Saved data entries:
* * * * *

/-- The messages of a stow, the receive sides' among them, that a context buffer holds (R324, R350). -/
def savedMsgs (msgs : List Msg) (ports : AMap (List Msg)) : List Msg := msgs ++ ports.flatMap (fun p => p.2)

/-- A message enters a stowed task's context buffer, and its image counts it (R317, R351). -/
def toContext (s : State) (P i : Nat) (m : Msg) : State :=
  let s := s.modTask P i (fun t => { t with msgs := t.msgs ++ [m] })
  match mfind (s.cluster P).tcbs i with
  | some t =>
    let ms := (savedMsgs t.msgs t.ports).take 16
    let s := writeContext s P i ms
    (writeImage s P i t 0x5EC [BitVec.ofNat 8 ms.length]).getD s
  | none => s

/-- The room that a claimant has, and the message put there; none where it has none (R317, R318). -/
def offer (s : State) (u : Nat) (m : Msg) : Option State :=
  let stowed := fun (P i : Nat) => (mfind (s.cluster P).tcbs i).bind (fun t =>
    if (savedMsgs t.msgs t.ports).length < 16 then some (toContext s P i m) else none)
  match claimantOf s u m.kern with
  | .running => if (s.core u).inbox.length < 16 then some (toInbox s u m) else none
  | .stowed i => stowed (clusterOf u) i
  | .member i r =>
    (mfind (s.cluster (clusterOf u)).tcbs i).bind (fun t => (mfind t.members r).bind (fun c =>
      if (savedMsgs c.msgs c.ports).length < 16 then
        some (s.modTask (clusterOf u) i (fun t => { t with members := mset t.members r { c with msgs := c.msgs ++ [m] } }))
      else none))
  | .shipped Q i =>
    match (coresOf Q).find? (fun v => (s.core v).task == some i) with
    | some v => if (s.core v).inbox.length < 16 then some (toInbox s v m) else none
    | none => stowed Q i
  | .nobody => none

/-- The record of a message whose target was sealed while it was on its way (R319, R345). -/
def lostMessage (s : State) (m : Msg) : State :=
  postShared s (clusterOf m.sender) (.net (clusterOf m.sender))
    { lateRecord s m.sender 2 0 0 0 0 0 m.kern.kid with cause := .poison, late := false }

/-- The target core of a core message. -/
def targetOf (s : State) (m : Msg) : Nat := 32 * physOf s m.cl + m.unit

/-- Delivers a core message: to its claimant, behind those that wait for the same core, or into the cluster's buffer (R317, R318). None where the buffer has no
entry for it, or the record of a message whose target was sealed finds its source holding another (R319, R347). -/
def deliverCore (s : State) (m : Msg) : Option State :=
  let u := targetOf s m
  if sealedCore s u then if s.holdsRecord (.net (clusterOf m.sender)) then none else some (lostMessage s m)
  else
    let P := clusterOf u
    let hold := if (s.cluster P).buffered < 1024 then some (s.modCluster P (fun c => { c with msgBuf := c.msgBuf ++ [⟨u, m, false⟩] })) else none
    if (s.cluster P).msgBuf.any (fun b => b.core == u && b.msg.kern == m.kern) then hold
    else match offer s u m with
      | some s' => some s'
      | none => hold

/-! ## Active messages (R316) -/

/-- The lowest-numbered declared store of a kernel, with its slot (R316, R321). -/
def lowestStore (s : State) (k : KKey) : Option (Nat × StoreDecl) :=
  bestBy (fun a b => decide (a.2.st < b.2.st)) (storesOf s k)

/-- The virtual time of an active message's activation (R316, R321). -/
def messageVt (s : State) (m : Msg) : Word :=
  match m.window with
  | some (k, w) => windowVt s w k
  | none =>
    match lowestStore s m.kern with
    | some (_, d) => dispatchVt s d.win m.vt.toNat
    | none => m.vt

/-- The sender index of the activation that a message starts, at D1 and above (R316). -/
def messageSender (m : Msg) : Word :=
  let h := kh (m.tag.idx ^^^ (m.tag.seq.setWidth 64 <<< 32))
  word (2 ^ 63 + 2 ^ 62 + fld h 61 0)

/-- A doubleword of a message. -/
def Msg.dw (m : Msg) (k : Nat) : Word := word (laneOf m.val.bits 64 k)

/-- An active message becomes an activation on its cluster; none while no TCB-cache entry is free (R316). -/
def activate (s : State) (m : Msg) : Option State :=
  let P := physOf s m.cl
  match freeEntry (s.cluster P) with
  | none => none
  | some i =>
    let args := (upFrom 1 6).map m.dw
    let a : ActInfo := { st := 0, start := args, msg := some m.val, sender := messageSender m,
                         window := m.window.map (fun w => w.1), nrst := false }
    let t := activation s m.kern m.tenant m.det (sext56 (m.dw 0)) args (messageVt s m) a
    some (enterCache s.tickFree P i t)

/-! ## Parking (R321, R322) -/

/-- The bytes of a spilled message: the message, and its header as the device lays it out (R322; log entry 25). -/
def spillRecord (s : State) (m : Msg) : List Byte :=
  leBytes 64 m.val.bits.toNat ++ (below 8).flatMap (fun k => leBytes 8 (Config.freeWord (s.freeCtr + k)).toNat)

/-- A message parked at its cluster, in the buffer or the queue's spill segment; a full segment ends the kernel with EV_OVERFLOW (R318, R322). -/
def holdParked (s : State) (P : Nat) (m : Msg) : State :=
  let c := s.cluster P
  if c.buffered < 1024 then s.modCluster P (fun c => { c with parkedM := c.parkedM ++ [m] })
  else
    match mfind s.queues m.kern.queue with
    | none => s
    | some q =>
      let n := mget c.spilled m.kern.queue 0
      if 2 ^ q.desc.lms / 128 ≤ n then endKernel s m.kern .evOverflow 0 0
      else
        let va := q.desc.msb + word (s.logicalNo P * 2 ^ q.desc.lms + 128 * n)
        let s := (deviceWrite s (engineWho none P) va (spillRecord s m)).getD s
        { s with freeCtr := s.freeCtr + 8 }.modCluster P (fun c =>
          { c with parkedM := c.parkedM ++ [m], spilled := mset c.spilled m.kern.queue (n + 1) })

/-- Parks a message that has reached its cluster; one whose window has closed goes to the earliest open one and sets LATE (R321). -/
def parkMessage (s : State) (P : Nat) (m : Msg) (k w : Nat) : State :=
  let (k', late) := if windowClosed s.beaconB.toNat w k then (earliestOpen s.beaconB.toNat w none, true) else (k, false)
  let s := holdParked s P { m with window := some (k', w) }
  match late, lowestStore s m.kern with
  | true, some (slot, _) => s.modSlice P slot (fun y => { y with late := true })
  | _, _ => s

/-- Whether a closed window of some store of a slice has still to be carried out. -/
def phasePending (s : State) (P : Nat) : Bool :=
  s.stores.any (fun x =>
    let y := s.slice P x.1
    y.busy.isSome || !y.sealing.isEmpty || y.parked.any (fun p => windowClosed s.beaconB.toNat x.2.win p.1)
      || y.wins.any (fun w => match w with | some k => windowClosed s.beaconB.toNat x.2.win k | none => false))

/-- The end of a parked message's window, and the order in which parked messages leave: by window, then by order tag. -/
def Msg.due (m : Msg) : Nat := match m.window with | some (k, w) => windowEnd w k | none => 0
def Msg.leavesFirst (a b : Msg) : Bool := decide (a.due < b.due) || (a.due == b.due && a.tag.below b.tag)

/-- One parked message leaves the cluster's buffer. -/
def unpark (s : State) (P : Nat) (m : Msg) : State :=
  s.modCluster P (fun c => { c with parkedM := c.parkedM.erase m, spilled := mmod c.spilled m.kern.queue 0 (fun n => n - 1) })

/-- Delivers, in order, the parked messages of closed windows; one that finds no free entry holds those after it. -/
def deliverEach (P : Nat) : List Msg → State → State
  | [], s => s
  | m :: t, s =>
    match if m.active then activate (unpark s P m) m else deliverCore (unpark s P m) m with
    | some s' => deliverEach P t s'
    | none => s

/-- The delivery of a cluster's parked messages once its slices have ended their phases (R321). -/
def deliverParked (s : State) (P : Nat) : State :=
  if phasePending s P then s
  else deliverEach P (sortBy Msg.leavesFirst ((s.cluster P).parkedM.filter (fun m => decide (m.due ≤ s.beaconB.toNat)))) s

/-! ## MESSAGE_DELIVERY -/

/-- Whether two messages are of one sender to one target core, or to one cluster (R319). -/
def sameRoute (a b : Msg) : Bool := a.sender == b.sender && a.active == b.active && a.cl == b.cl && a.unit == b.unit

/-- MESSAGE_DELIVERY (R317 to R319, R321, R330, R347): the k-th message in flight reaches its cluster over a path that is up, after those of its sender to the
same target. A full message buffer holds it back at D0, except one whose target was sealed. Of one whose target has left the map its sender's supervisor receives the
record. -/
def execMessageDelivery (k : Nat) (s : State) : Host.Outcome State Fault Refusal :=
  .next (match s.msgs[k]? with
    | none => s
    | some m =>
      let P := physOf s m.cl
      let sealed := !m.active && sealedCore s (targetOf s m)
      if m.lost then
        if s.holdsRecord (.net (clusterOf m.sender)) then s else lostMessage { s with msgs := dropAt s.msgs k } m
      else if (s.msgs.take k).any (fun x => sameRoute x m) ∨ s.holdsRecord (.net P) = true
          ∨ pathDown s (dieOf (clusterOf m.sender)) (dieOf P) = true then s
      else
        let rest := { s with msgs := dropAt s.msgs k }
        match m.window with
        | some (j, w) => parkMessage rest P m j w
        | none =>
          if 1024 ≤ (s.cluster P).buffered ∧ sealed = false then s
          else (if m.active then activate rest m else deliverCore rest m).getD s)

/-! ## SEND (R315, R320, R326) -/

/-- The narrowest scope of core u that covers another core, and a cluster (R116, R320). -/
def scopeToCore (u v : Nat) : Nat :=
  if u = v then 0 else if tileOf u = tileOf v then 1 else if clusterOf u = clusterOf v then 2
  else if dieOf (clusterOf u) = dieOf (clusterOf v) then 3 else 4
def scopeToCluster (u Q : Nat) : Nat := if clusterOf u = Q then 2 else if dieOf (clusterOf u) = dieOf Q then 3 else 4

/-- The window that a message of core u is parked in at D1 and above (R321). -/
def sendWindow (s : State) (u : Nat) : Option (Nat × Nat) :=
  let c := s.core u
  if c.ctx.det = 0 then none
  else (lowestStore s c.ctx.kern).map (fun x => (c.vt.toNat / x.2.win, x.2.win))

/-- The message that core u sends (R315). -/
def messageOf (s : State) (u : Nat) (val : VVal) (active : Bool) (cl unit : Nat) : Msg :=
  let c := s.core u
  { val := val, active := active, cl := cl, named := cl, unit := unit, sender := u, kern := c.ctx.kern, tenant := c.ctx.tenant, vt := c.vt,
    tag := senderTag s u, det := c.ctx.det, window := sendWindow s u, lost := false }

/-- SEND (R326). It stalls while the network interface keeps 8 messages of the core in flight, or holds a record (R318, R347). -/
def sendMessage (a : Word) (x : VVal) : M Flow := do
  let s ← get
  let u := s.cur
  let c := s.core u
  let k := fld a 63 62
  let cl := fld a 10 5
  let w0 := laneOf x.bits 64 0
  needM (decide (k < 2) && fld a 61 11 == 0 && decide (cl < s.nlive)) formatTrap
  needM (k != 1 || (fld a 4 0 == 0 && bitsOf w0 63 56 == 0 && w0 % 2 == 0)) formatTrap
  needM (k != 0 || !sealedCore s (32 * physOf s cl + fld a 4 0)) (.plain .poison)
  needM (c.ctx.det == 0 || !(storesOf s c.ctx.kern).isEmpty) (.plain .detLevel)
  if s.holdsRecord (.net (clusterOf u)) || decide (8 ≤ s.msgs.countP (fun m => m.sender == u)) then pure .stay
  else
    let m := messageOf s u x (k == 1) cl (fld a 4 0)
    let s := releaseTo s u (if k = 1 then scopeToCluster u (physOf s cl) else scopeToCore u (targetOf s m))
    set (bumpSeq { s with msgs := s.msgs ++ [m] } u)
    pure .next

def execSend (a : GReg) (b : VReg) (s : State) := runM (sendMessage (s.rg a) (s.rv b)) s

/-! ## RECV (R327) -/

/-- RECV: the oldest message, whose place the buffer's next one takes, acquires what its SEND released (R320); the core parks while there is none. -/
def execRecv (d : VReg) (s : State) : Host.Outcome State Fault Refusal :=
  let u := s.cur
  match (s.core u).inbox with
  | [] => .next (parkCore s u .inbox)
  | m :: t => .next (retire (fillInbox ((acquire (s.modCore u (fun c => { c with inbox := t })) u).wv d m.val) u))

/-! ## Ports (R324) -/

/-- The core that a port of core u is joined to, and the port there. -/
def portPeer (u p : Nat) : Nat × Nat := (32 * neighbour (clusterOf u) p + inCluster u, (p + 2) % 4)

* * * * *

Task: From the entries above, tally every line holding the string "scopeToCluster". Give only the count.

Solution below: 2